**Stored dataset items:**
=====

theorem TableWord.of_write (r : Reg) (i : Inst) (v : Word) (n : Nat) (h : (r.accessWord true).toNat = n) :
    leBytes 2 n <+: (encodeWrite r i v).bytes := by
  subst h
  simp only [encodeWrite, Access.bytes, Access.write, List.append_assoc]
  exact List.prefix_append _ _

theorem TableWord.of_op (sel : Byte) (operands : List Byte) (n : Nat) (h : BitVec.ofNat 8 n = sel) :
    leBytes 1 n <+: (encodeOp sel operands).bytes := by
  subst h
  exact List.prefix_append _ _

theorem TableWord.rdMCR (i : Inst) : TableWord.Statement (.rdMCR i) :=
  ⟨rfl, TableWord.of_read _ _ _ rfl⟩

theorem TableWord.wrMCR (i : Inst) (v : Word) : TableWord.Statement (.wrMCR i v) :=
  ⟨rfl, TableWord.of_write _ _ _ _ rfl⟩

theorem TableWord.rdMSR (i : Inst) : TableWord.Statement (.rdMSR i) :=
  ⟨rfl, TableWord.of_read _ _ _ rfl⟩

theorem TableWord.wrMSR (i : Inst) (v : Word) : TableWord.Statement (.wrMSR i v) :=
  ⟨rfl, TableWord.of_write _ _ _ _ rfl⟩

theorem TableWord.rdTSR (i : Inst) : TableWord.Statement (.rdTSR i) :=
  ⟨rfl, TableWord.of_read _ _ _ rfl⟩

theorem TableWord.wrTSR (i : Inst) (v : Word) : TableWord.Statement (.wrTSR i v) :=
  ⟨rfl, TableWord.of_write _ _ _ _ rfl⟩

theorem TableWord.rdRF0R (i : Inst) : TableWord.Statement (.rdRF0R i) :=
  ⟨rfl, TableWord.of_read _ _ _ rfl⟩

theorem TableWord.wrRF0R (i : Inst) (v : Word) : TableWord.Statement (.wrRF0R i v) :=
  ⟨rfl, TableWord.of_write _ _ _ _ rfl⟩

theorem TableWord.rdRF1R (i : Inst) : TableWord.Statement (.rdRF1R i) :=
  ⟨rfl, TableWord.of_read _ _ _ rfl⟩

theorem TableWord.wrRF1R (i : Inst) (v : Word) : TableWord.Statement (.wrRF1R i v) :=
  ⟨rfl, TableWord.of_write _ _ _ _ rfl⟩

theorem TableWord.rdIER (i : Inst) : TableWord.Statement (.rdIER i) :=
  ⟨rfl, TableWord.of_read _ _ _ rfl⟩

theorem TableWord.wrIER (i : Inst) (v : Word) : TableWord.Statement (.wrIER i v) :=
  ⟨rfl, TableWord.of_write _ _ _ _ rfl⟩

theorem TableWord.rdESR (i : Inst) : TableWord.Statement (.rdESR i) :=
  ⟨rfl, TableWord.of_read _ _ _ rfl⟩

theorem TableWord.wrESR (i : Inst) (v : Word) : TableWord.Statement (.wrESR i v) :=
  ⟨rfl, TableWord.of_write _ _ _ _ rfl⟩

theorem TableWord.rdBTR (i : Inst) : TableWord.Statement (.rdBTR i) :=
  ⟨rfl, TableWord.of_read _ _ _ rfl⟩

theorem TableWord.wrBTR (i : Inst) (v : Word) : TableWord.Statement (.wrBTR i v) :=
  ⟨rfl, TableWord.of_write _ _ _ _ rfl⟩

theorem TableWord.rdTI0R (i : Inst) : TableWord.Statement (.rdTI0R i) :=
  ⟨rfl, TableWord.of_read _ _ _ rfl⟩

theorem TableWord.wrTI0R (i : Inst) (v : Word) : TableWord.Statement (.wrTI0R i v) :=
  ⟨rfl, TableWord.of_write _ _ _ _ rfl⟩

theorem TableWord.rdTDT0R (i : Inst) : TableWord.Statement (.rdTDT0R i) :=
  ⟨rfl, TableWord.of_read _ _ _ rfl⟩

theorem TableWord.wrTDT0R (i : Inst) (v : Word) : TableWord.Statement (.wrTDT0R i v) :=
  ⟨rfl, TableWord.of_write _ _ _ _ rfl⟩

theorem TableWord.rdTDL0R (i : Inst) : TableWord.Statement (.rdTDL0R i) :=
  ⟨rfl, TableWord.of_read _ _ _ rfl⟩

=====

**Aim of the exercise:** From the records above, show each line that contains the word "leBytes".

**Exercise answer:**
    leBytes 2 n <+: (encodeWrite r i v).bytes := by
    leBytes 1 n <+: (encodeOp sel operands).bytes := by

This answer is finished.